Problem description:
Check every line of the entries for "Option", and copy the lines that hold it.

[Start of Attachment]

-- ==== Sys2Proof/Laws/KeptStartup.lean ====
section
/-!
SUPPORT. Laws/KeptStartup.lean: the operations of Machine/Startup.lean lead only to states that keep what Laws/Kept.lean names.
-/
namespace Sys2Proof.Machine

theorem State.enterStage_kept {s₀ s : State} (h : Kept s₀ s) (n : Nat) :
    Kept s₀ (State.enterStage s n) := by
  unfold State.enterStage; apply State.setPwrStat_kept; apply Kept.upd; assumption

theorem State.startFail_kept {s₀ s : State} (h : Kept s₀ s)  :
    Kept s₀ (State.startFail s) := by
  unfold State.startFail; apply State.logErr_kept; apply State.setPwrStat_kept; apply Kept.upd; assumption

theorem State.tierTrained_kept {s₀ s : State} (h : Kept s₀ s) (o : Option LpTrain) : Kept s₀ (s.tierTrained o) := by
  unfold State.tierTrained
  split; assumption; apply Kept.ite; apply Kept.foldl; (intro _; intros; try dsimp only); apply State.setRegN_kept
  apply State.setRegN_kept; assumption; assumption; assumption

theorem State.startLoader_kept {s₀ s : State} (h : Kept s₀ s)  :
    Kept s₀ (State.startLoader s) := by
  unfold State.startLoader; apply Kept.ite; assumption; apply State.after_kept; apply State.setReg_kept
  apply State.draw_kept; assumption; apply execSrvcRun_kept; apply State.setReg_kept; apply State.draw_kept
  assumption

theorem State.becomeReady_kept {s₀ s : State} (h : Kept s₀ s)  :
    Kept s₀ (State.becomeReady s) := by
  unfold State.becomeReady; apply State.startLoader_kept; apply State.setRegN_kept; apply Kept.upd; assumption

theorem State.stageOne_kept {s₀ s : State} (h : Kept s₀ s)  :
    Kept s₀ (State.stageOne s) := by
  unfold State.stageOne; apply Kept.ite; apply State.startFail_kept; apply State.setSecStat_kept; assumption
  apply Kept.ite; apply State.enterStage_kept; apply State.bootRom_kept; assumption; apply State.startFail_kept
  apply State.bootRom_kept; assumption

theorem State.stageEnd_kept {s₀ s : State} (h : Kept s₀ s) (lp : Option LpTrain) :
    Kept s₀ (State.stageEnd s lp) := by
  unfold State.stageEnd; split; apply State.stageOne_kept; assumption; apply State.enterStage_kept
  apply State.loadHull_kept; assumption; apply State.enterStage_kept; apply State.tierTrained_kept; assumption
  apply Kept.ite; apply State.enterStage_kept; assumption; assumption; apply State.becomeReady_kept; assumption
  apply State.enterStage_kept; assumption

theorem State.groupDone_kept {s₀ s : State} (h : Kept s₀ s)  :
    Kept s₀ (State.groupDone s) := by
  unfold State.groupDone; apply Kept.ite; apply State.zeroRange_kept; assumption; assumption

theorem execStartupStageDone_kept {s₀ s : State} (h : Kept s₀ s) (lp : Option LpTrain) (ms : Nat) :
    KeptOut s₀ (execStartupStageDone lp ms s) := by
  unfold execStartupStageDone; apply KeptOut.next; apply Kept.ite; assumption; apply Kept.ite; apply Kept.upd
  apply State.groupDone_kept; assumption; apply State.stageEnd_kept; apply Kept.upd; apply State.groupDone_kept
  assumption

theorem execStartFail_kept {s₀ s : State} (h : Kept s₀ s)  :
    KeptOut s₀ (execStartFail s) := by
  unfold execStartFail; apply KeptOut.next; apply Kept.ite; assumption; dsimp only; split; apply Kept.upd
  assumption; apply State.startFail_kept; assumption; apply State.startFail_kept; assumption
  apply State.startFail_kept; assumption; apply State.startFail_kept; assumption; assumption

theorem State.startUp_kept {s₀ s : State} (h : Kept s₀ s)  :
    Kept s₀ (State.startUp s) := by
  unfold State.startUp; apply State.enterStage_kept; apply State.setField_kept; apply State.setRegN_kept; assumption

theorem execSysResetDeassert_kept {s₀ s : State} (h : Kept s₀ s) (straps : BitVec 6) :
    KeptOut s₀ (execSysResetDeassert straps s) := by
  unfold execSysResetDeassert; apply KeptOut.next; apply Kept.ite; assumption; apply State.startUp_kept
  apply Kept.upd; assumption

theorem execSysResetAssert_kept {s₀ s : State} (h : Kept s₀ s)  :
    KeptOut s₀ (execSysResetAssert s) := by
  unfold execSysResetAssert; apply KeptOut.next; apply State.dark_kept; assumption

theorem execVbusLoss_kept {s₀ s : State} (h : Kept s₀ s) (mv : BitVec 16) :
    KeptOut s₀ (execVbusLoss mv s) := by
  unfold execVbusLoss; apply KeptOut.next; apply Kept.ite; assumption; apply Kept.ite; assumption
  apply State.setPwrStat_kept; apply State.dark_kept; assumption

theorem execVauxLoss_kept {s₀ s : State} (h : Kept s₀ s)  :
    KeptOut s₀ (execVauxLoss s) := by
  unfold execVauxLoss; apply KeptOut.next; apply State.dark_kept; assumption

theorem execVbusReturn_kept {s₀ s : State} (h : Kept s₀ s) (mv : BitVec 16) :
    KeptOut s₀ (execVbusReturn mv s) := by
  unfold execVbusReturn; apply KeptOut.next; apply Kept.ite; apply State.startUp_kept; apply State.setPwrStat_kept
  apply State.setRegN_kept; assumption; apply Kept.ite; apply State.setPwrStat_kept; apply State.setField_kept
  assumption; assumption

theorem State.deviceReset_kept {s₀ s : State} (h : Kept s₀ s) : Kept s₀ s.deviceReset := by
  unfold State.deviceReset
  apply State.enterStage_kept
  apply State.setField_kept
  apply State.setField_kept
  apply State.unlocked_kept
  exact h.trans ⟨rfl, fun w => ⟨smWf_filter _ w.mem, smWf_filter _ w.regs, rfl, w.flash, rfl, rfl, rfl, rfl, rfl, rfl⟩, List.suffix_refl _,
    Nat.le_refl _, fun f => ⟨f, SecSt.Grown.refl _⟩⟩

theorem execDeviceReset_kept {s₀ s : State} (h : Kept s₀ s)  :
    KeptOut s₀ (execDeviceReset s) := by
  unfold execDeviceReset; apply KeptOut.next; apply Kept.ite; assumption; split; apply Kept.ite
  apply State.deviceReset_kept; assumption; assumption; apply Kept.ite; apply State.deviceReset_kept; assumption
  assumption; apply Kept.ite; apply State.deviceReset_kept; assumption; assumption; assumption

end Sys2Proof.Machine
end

[End of Attachment]

Output for this exercise:
theorem State.tierTrained_kept {s₀ s : State} (h : Kept s₀ s) (o : Option LpTrain) : Kept s₀ (s.tierTrained o) := by
theorem State.stageEnd_kept {s₀ s : State} (h : Kept s₀ s) (lp : Option LpTrain) :
theorem execStartupStageDone_kept {s₀ s : State} (h : Kept s₀ s) (lp : Option LpTrain) (ms : Nat) :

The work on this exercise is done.